We consider the system 428.

  Alphabet:

    0 : [] --> nat 
    a : [nat * nat] --> nat 
    s : [nat] --> nat 
    sum : [nat * nat -> nat] --> nat 

  Rules:

    sum(0, /\x.X(x)) => X(0) 
    sum(s(X), /\x.Y(x)) => a(sum(X, /\y.Y(y)), Y(s(X))) 

We use the dependency pair framework as described in [Kop12, Ch. 6/7], with dynamic dependency pairs.

We thus obtain the following dependency pair problem (P_0, R_0, minimal, formative):

  Dependency Pairs P_0:

    0] sum#(0, /\x.X(x)) =#> X(0)   
    1] sum#(s(X), /\x.Y(x)) =#> sum#(X, /\y.Y(y))   
    2] sum#(s(X), /\x.Y(x)) =#> Y(y)   
    3] sum#(s(X), /\x.Y(x)) =#> Y(s(X))   

  Rules R_0:

    sum(0, /\x.X(x)) => X(0) 
    sum(s(X), /\x.Y(x)) => a(sum(X, /\y.Y(y)), Y(s(X))) 

Thus, the original system is terminating if (P_0, R_0, minimal, formative) is finite.
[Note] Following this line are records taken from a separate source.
-- ==== Sys2Proof/Machine/Fresco.lean ====
section
/-!
DEFINITION. Fresco (16_fresco.md): numbered records in the external and the on-die ring, floods, the black box, the
reservation mark, failure of the log's own memory, clearing, and the read window.
-/

namespace Sys2Proof.Machine

def ringSlots : Nat := 1048576
def dieSlots : Nat := 256
def bbSlots : Nat := 16384

/-! ### Records (R360, Table 157) -/

/-- HEAD and TAIL of a record. -/
def FrRecord.head (r : FrRecord) : Nat := r.seq + place 48 8 r.type + place 56 1 (flag r.inj) + place 57 1 (flag r.onDie)

/-- The 64 bytes of a record. -/
def FrRecord.bytes (r : FrRecord) : List Byte :=
  leBytes 8 r.head ++ leBytes 12 (timeBits r.time) ++ leBytes 4 (r.epoch + place 8 8 r.source) ++
    (r.body ++ List.replicate 32 0).take 32 ++ leBytes 8 r.head

def FrRecord.number (r : Option FrRecord) : Nat := match r with | some x => x.seq | none => 0

/-- The slot of the ring in use that record n sits in, and what it holds. -/
def State.ringAt (s : State) (n : Nat) : Option FrRecord :=
  if s.is .FRS_STATUS_MEDIUM_FAIL then Store.get (fun _ => none) s.frs.dieRing (n % dieSlots)
  else Store.get (fun _ => none) s.frs.ring (n % ringSlots)

def State.showFresco (s : State) : State :=
  (((s.wr2 .FRS_NEXT_LO_SEQ .FRS_NEXT_HI_SEQ 0 s.frs.next).wr2 .FRS_FLUSHED_LO_SEQ .FRS_FLUSHED_HI_SEQ 0 s.frs.flushed).wr2
    .FRS_OLDEST_LO_SEQ .FRS_OLDEST_HI_SEQ 0 s.frs.oldest).wr .FRS_QUEUE_LEVEL 0 (min 64 s.frs.queue.length)

/-- Write the event as the record with the next number (R361, R362). -/
def State.writeRecord (s : State) (e : FrEvent) : State :=
  let f := s.frs
  let die := s.is .FRS_STATUS_MEDIUM_FAIL
  let r : FrRecord := { seq := f.next, type := e.type, inj := e.inj, onDie := die, time := e.time,
                        epoch := s.rd .PLB_COUNT_EPOCH, source := e.source, body := e.body }
  let size := if die then dieSlots else ringSlots
  let ring := if die then f.ring else Store.set (fun _ => none) f.ring (f.next % size) (some r)
  let dieRing := if die then Store.set (fun _ => none) f.dieRing (f.next % size) (some r) else f.dieRing
  let oldest := max f.oldest (f.next + 1 - size)
  let slots := (List.range 64).map fun i => match Store.get (fun _ => none) ring (f.next % size / 64 * 64 + i) with
    | some x => x.bytes
    | none => List.replicate 64 0
  let s1 := if die then s else s.tileWritten (s.holderOf (recordTile f.next)) (tilePayload slots)
  ({ s1 with frs := { f with ring := ring, dieRing := dieRing, next := f.next + 1, oldest := oldest,
                             flushNext := max f.flushNext oldest } }.showFresco).tally 7 0x04 0

/-! ### Failure of the log's own memory (R367) -/

/-- An event goes in front of the ingress queue: it takes the next number. -/
def State.recordFirst (s : State) (e : FrEvent) : State :=
  ({ s with frs := { s.frs with queue := e :: s.frs.queue } }).showFresco

/-- The external ring goes out of use until reset: MEDIUM is the first record of the on-die ring; at the mark it waits in front
of the queue (R364). -/
def State.mediumFail (s : State) (tile cause : Nat) : State :=
  if s.is .FRS_STATUS_MEDIUM_FAIL then s
  else
    let f := s.frs
    let none' := decide (f.next ≤ f.flushed + 1)
    let ev : FrEvent := { type := 0x13, source := 0xB2, time := s.now, kind := 0x93
                          body := leBytes 6 (if none' then 0 else f.flushed + 1) ++
                            leBytes 6 (if none' then 0 else f.next - 1) ++ leBytes 3 tile ++ leBytes 1 cause }
    let s1 := { s with frs := { f with oldest := f.next, flushNext := f.next } }.set1 .FRS_STATUS_MEDIUM_FAIL
    (if f.mark < f.next then s1.recordFirst ev else s1.writeRecord ev).sendFault 0xB2 0x61

/-! ### Records and floods (R361, R364, R366) -/

/-- FRESCO_RECORD_WRITE (R361): the oldest event of the ingress queue becomes a record; no number goes above the mark.
`ue` is an uncorrectable memory error when writing the ring's tile (R367). -/
def execFrescoRecordWrite (ue : Bool) (s : State) : Host.Outcome State Fault Refusal :=
  .next (match s.frs.queue with
    | [] => s
    | e :: rest =>
      if s.frs.mark < s.frs.next then s
      else if ue && !s.is .FRS_STATUS_MEDIUM_FAIL then 
        let t := s.holderOf (recordTile s.frs.next)
        (s.memError t).mediumFail t 4
      else { s with frs := { s.frs with queue := rest } }.writeRecord e)

/-- SUMMARY records of the counted pairs, six to a record, in order of first occurrence (Table 158). -/
def summaries (pairs : List FloodCount) : List FrEvent :=
  (chunks 6 pairs.length pairs).map fun ps =>
    { type := 0x14, source := 0xFF, kind := 0x94, time := (ps.head?.map (·.time)).getD 0
      body := leBytes 2 ps.length ++ ps.flatMap fun c => leBytes 1 c.source ++ leBytes 1 c.kind ++ leBytes 3 c.count }

/-- FLOOD_END (R366): the queue has drained to 16 entries. -/
def execFloodEnd (s : State) : Host.Outcome State Fault Refusal :=
  .next (if s.is .FRS_STATUS_FLOOD ∧ s.frs.queue.length ≤ 16 then
      let es := summaries s.frs.pairs
      (({ s with frs := { s.frs with queue := s.frs.queue ++ es, pairs := [] } }.clr .FRS_STATUS_FLOOD).bump
        .FRS_COUNT_SUMMARIES 0 es.length).showFresco
    else s)

/-- FRESCO_MARK (R364): a mark 65,536 higher is journalled once the next number comes within 4,096 of the mark. -/
def execFrescoMark (s : State) : Host.Outcome State Fault Refusal :=
  .next (if s.frs.next + 4096 < s.frs.mark then s
    else if !s.flashOpen then s.flashWaits
    else { s with frs := { s.frs with mark := s.frs.mark + 65536 } })

/-! ### The black box (R363) -/

/-- A page program into the next slot; a sector that is begun has the one after it erased. -/
def State.bbProgram (s : State) (x : BbSlot) : State :=
  let f := s.frs
  let sector := (f.bbNext / 128 + 1) % 128
  let box := if f.bbNext % 128 = 0 then f.blackBox.filter fun (p : Nat × BbSlot) => p.1 / 128 != sector else f.blackBox
  { s with frs := { f with blackBox := Store.set (fun _ => .erased) box f.bbNext x, bbNext := (f.bbNext + 1) % bbSlots } }

/-- BB_FLUSH (R363): the program of the next record to flush completes, or fails and is retried in the next slot. -/
def execBbFlush (ok : Bool) (s : State) : Host.Outcome State Fault Refusal :=
  let f := s.frs
  .next (if f.next ≤ f.flushNext ∨ s.is .FRS_STATUS_BB_FAIL ∨ f.copying ∨ s.is .FRS_STATUS_CLEARING then s
    else if !s.flashOpen then s.flashWaits.set1 .FRS_STATUS_FLUSH_WAIT
    else match s.ringAt f.flushNext with
      | none => s
      | some r =>
        if ok then
          let s1 := (s.bbProgram (.record r)).wr .FRS_BB_NEWEST 0 f.bbNext
          { s1 with frs := { s1.frs with flushed := f.flushNext, flushNext := f.flushNext + 1, flashErrs := 0 } }.showFresco
        else
          let s1 := (s.bbProgram (.failed s.free)).bump .FRS_COUNT1_FLASH_ERR
          let s2 := { s1 with free := s.free + 16, frs := { s1.frs with flashErrs := f.flashErrs + 1 } }
          if f.flashErrs + 1 < 3 then s2 else (s2.set1 .FRS_STATUS_BB_FAIL).sendFault 0xB4 0x62)

/-! ### Clearing (R368, R369) -/

/-- FRS_NONCE takes a new random value. -/
def State.newNonce (s : State) : State :=
  (s.wr2 .FRS_NONCE_LO_NONCE .FRS_NONCE_HI_NONCE 0 (Config.nonce s.free).toNat).nextFree

/-- The clear code of authoriser i for a nonce (R368). -/
def State.clearCode (s : State) (i nonce : Nat) : Nat :=
  ofLe ((hmacSha256 (s.frs.secrets.getD i []) (leBytes 8 nonce ++ leBytes 4 (s.rd .FRS_AUTH_ID_ID i) ++
    leBytes 8 (s.rd2 .COL_ID_LO_ID_LO .COL_ID_HI_ID_HI))).take 8)

/-- The oldest number that any ring or the black box still holds; 0 when none does. -/
def State.oldestHeld (s : State) : Nat :=
  let box := s.frs.blackBox.filterMap fun (p : Nat × BbSlot) => match p.2 with | .record r => some r.seq | _ => none
  let ring := if s.frs.oldest < s.frs.next then [s.frs.oldest] else []
  match ring ++ box with
  | [] => 0
  | x :: xs => xs.foldl min x

/-- A commit of a clear code (R369). -/
def State.frsClear (s : State) (code : Nat) : State :=
  let i := s.rd .FRS_CLR_ID_INDEX
  let id := s.rd .FRS_AUTH_ID_ID i
  let nonce := s.rd2 .FRS_NONCE_LO_NONCE .FRS_NONCE_HI_NONCE
  let refuse (reason : Nat) : State :=
    let s1 := (s.set1 .FRS_STATUS_CLR_REFUSED).record 0x12 0xB2 [(1, i), (1, reason)]
    let n := if reason = 3 then s.frs.refusals else s.frs.refusals + 1
    let s2 := { s1 with frs := { s1.frs with refusals := n } }
    if 8 ≤ n then s2.set1 .FRS_STATUS_CLR_LOCK else s2
  (if s.is .FRS_STATUS_CLR_LOCK then refuse 3
    else if id = 0 then refuse 2
    else if code ≠ s.clearCode i nonce then refuse 1
    else
      let first := s.oldestHeld
      let last := if first = 0 then 0 else s.frs.next - 1
      let ev : FrEvent := { type := 0x11, source := 0xB2, time := s.now, kind := 0x91
                            body := leBytes 6 first ++ leBytes 6 last ++ leBytes 4 id ++ leBytes 8 nonce }
      let s1 := { s with frs := { s.frs with ring := [], dieRing := [], oldest := s.frs.next, flushNext := s.frs.next,
                                             clearJournalled := true, refusals := 0 } }
      (s1.set1 .FRS_STATUS_CLEARING).recordFirst ev).newNonce

/-- A write of FRS_CLR_CODE_HI commits INDEX and the code (R368). -/
def State.writeClearHi (s : State) (w : Nat) : State :=
  (s.wr .FRS_CLR_CODE_HI_CODE 0 w).frsClear (s.rd .FRS_CLR_CODE_LO_CODE + w * 2 ^ 32)

/-- FRS_CLEAR (R369). -/
def execFrsClear (who : Requester) (w : Word) (s : State) : Host.Outcome State Fault Refusal :=
  .next (s.via who fun t => t.writeClearHi w.toNat)

/-- FRS_ERASE_DONE (R369): the black box is erased, and CLEAR goes into its first slot. -/
def execFrsEraseDone (s : State) : Host.Outcome State Fault Refusal :=
  .next (if !s.is .FRS_STATUS_CLEARING then s
    else if !s.flashOpen then s.flashWaits
    else { s with frs := { s.frs with blackBox := [], bbNext := 0, clearJournalled := false } }.clr .FRS_STATUS_CLEARING)

/-- CLR_LOCK_END (R369). -/
def execClrLockEnd (s : State) : Host.Outcome State Fault Refusal :=
  .next (if s.is .FRS_STATUS_CLR_LOCK then
      { s with frs := { s.frs with refusals := 0 } }.clr .FRS_STATUS_CLR_LOCK
    else s)

/-! ### Reading (R365) -/

/-- The bytes of a black-box slot as the window shows them: its first 64. -/
def BbSlot.bytes : BbSlot → List Byte
  | .erased => List.replicate 64 0xFF
  | .record r => r.bytes
  | .failed k => (List.range 16).flatMap fun i => leBytes 4 (Config.freeWord (k + i)).toNat

/-- A write of FRS_RD_SEL: the rings are read live; a black-box slot is copied first. -/
def State.writeRdSel (s : State) (w : Nat) : State :=
  let src := bits 20 2 w
  let s1 := (s.wr .FRS_RD_SEL_SLOT 0 (bits 0 20 w)).wr .FRS_RD_SEL_SRC 0 src
  { s1.wrB .FRS_RD_SEL_READY 0 (decide (src < 2)) with frs := { s1.frs with copying := src == 2 } }

/-- FRS_RD_SEL_WRITE (R365). -/
def execFrsRdSelWrite (w : Word) (s : State) : Host.Outcome State Fault Refusal := .next (s.writeRdSel w.toNat)

/-- FRS_COPY_DONE (R365). -/
def execFrsCopyDone (s : State) : Host.Outcome State Fault Refusal :=
  .next (if s.frs.copying then
      let x := Store.get (fun _ => .erased) s.frs.blackBox (s.rd .FRS_RD_SEL_SLOT % bbSlots)
      { s with frs := { s.frs with window := x.bytes, copying := false } }.set1 .FRS_RD_SEL_READY
    else s)

/-- Word i of the window (R365). -/
def State.frsWin (s : State) (i : Nat) : Nat :=
  let slot := s.rd .FRS_RD_SEL_SLOT
  let live (r : Option FrRecord) : List Byte := match r with | some x => x.bytes | none => List.replicate 64 0
  let bs := match s.rd .FRS_RD_SEL_SRC with
    | 0 => live (Store.get (fun _ => none) s.frs.ring slot)
    | 1 => live (Store.get (fun _ => none) s.frs.dieRing (slot % dieSlots))
    | _ => s.frs.window
  ofLe ((bs.drop (4 * i)).take 4)

/-- A commit of FRS_FW_CTRL queues a FIRMWARE record (Table 158). -/
def State.firmwareRecord (s : State) : State :=
  s.recordEvent { type := 0x40, source := s.rd .FRS_FW_CTRL_SOURCE, time := s.now, kind := 0xC0
                  body := (List.range 8).flatMap fun i => leBytes 4 (s.rd .FRS_FW_BODY_DATA i) }

/-- FIRMWARE (R360). -/
def execFirmware (q : CoreIx) (s : State) : Host.Outcome State Fault Refusal :=
  .next (s.via (.core q) fun t => t.firmwareRecord)

end Sys2Proof.Machine
end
We consider the dependency pair problem (P_0, R_0, minimal, formative).

The formative rules of (P_0, R_0) are R_1 ::=

  sum(0, /\x.X(x)) => X(0) 

By [Kop12, Thm. 7.17], we may replace the dependency pair problem (P_0, R_0, minimal, formative) by (P_0, R_1, minimal, formative).

Thus, the original system is terminating if (P_0, R_1, minimal, formative) is finite.

We consider the dependency pair problem (P_0, R_1, minimal, formative).

We will use the reduction pair processor [Kop12, Thm. 7.16].  As the system is abstraction-simple and the formative flag is set, it suffices to find a tagged reduction pair [Kop12, Def. 6.70].  Thus, we must orient:

  sum#(0, /\x.X(x)) >? X(0) 
  sum#(s(X), /\x.Y(x)) >? sum#(X, /\y.Y(y)) 
  sum#(s(X), /\x.Y(x)) >? Y(~c0) 
  sum#(s(X), /\x.Y(x)) >? Y(s(X)) 
  sum(0, /\x.X(x)) >= X(0) 

We orient these requirements with a polynomial interpretation in the natural numbers.

The following interpretation satisfies the requirements:

  0 = 2 
  s = \y0.1 + 2y0 
  sum = \y0G1.y0G1(y0) 
  sum# = \y0G1.3 + y0 + y0G1(y0) 
  ~c0 = 0 

Using this interpretation, the requirements translate to:

  [[sum#(0, /\x._x0(x))]] = 5 + 2F0(2) > F0(2) = [[_x0(0)]] 
  [[sum#(s(_x0), /\x._x1(x))]] = 4 + 2x0 + F1(1 + 2x0) + 2x0F1(1 + 2x0) > 3 + x0 + x0F1(x0) = [[sum#(_x0, /\x._x1(x))]] 
  [[sum#(s(_x0), /\x._x1(x))]] = 4 + 2x0 + F1(1 + 2x0) + 2x0F1(1 + 2x0) > F1(0) = [[_x1(~c0)]] 
  [[sum#(s(_x0), /\x._x1(x))]] = 4 + 2x0 + F1(1 + 2x0) + 2x0F1(1 + 2x0) > F1(1 + 2x0) = [[_x1(s(_x0))]] 
  [[sum(0, /\x._x0(x))]] = 2F0(2) >= F0(2) = [[_x0(0)]] 

By the observations in [Kop12, Sec. 6.6], this reduction pair suffices; we may thus replace a dependency pair problem (P_0, R_1) by ({}, R_1).  By the empty set processor [Kop12, Thm. 7.15] this problem may be immediately removed.

As all dependency pair problems were succesfully simplified with sound (and complete) processors until nothing remained, we conclude termination.


+++ Citations +++

[Kop12]  C. Kop.  Higher Order Termination.  PhD Thesis, 2012.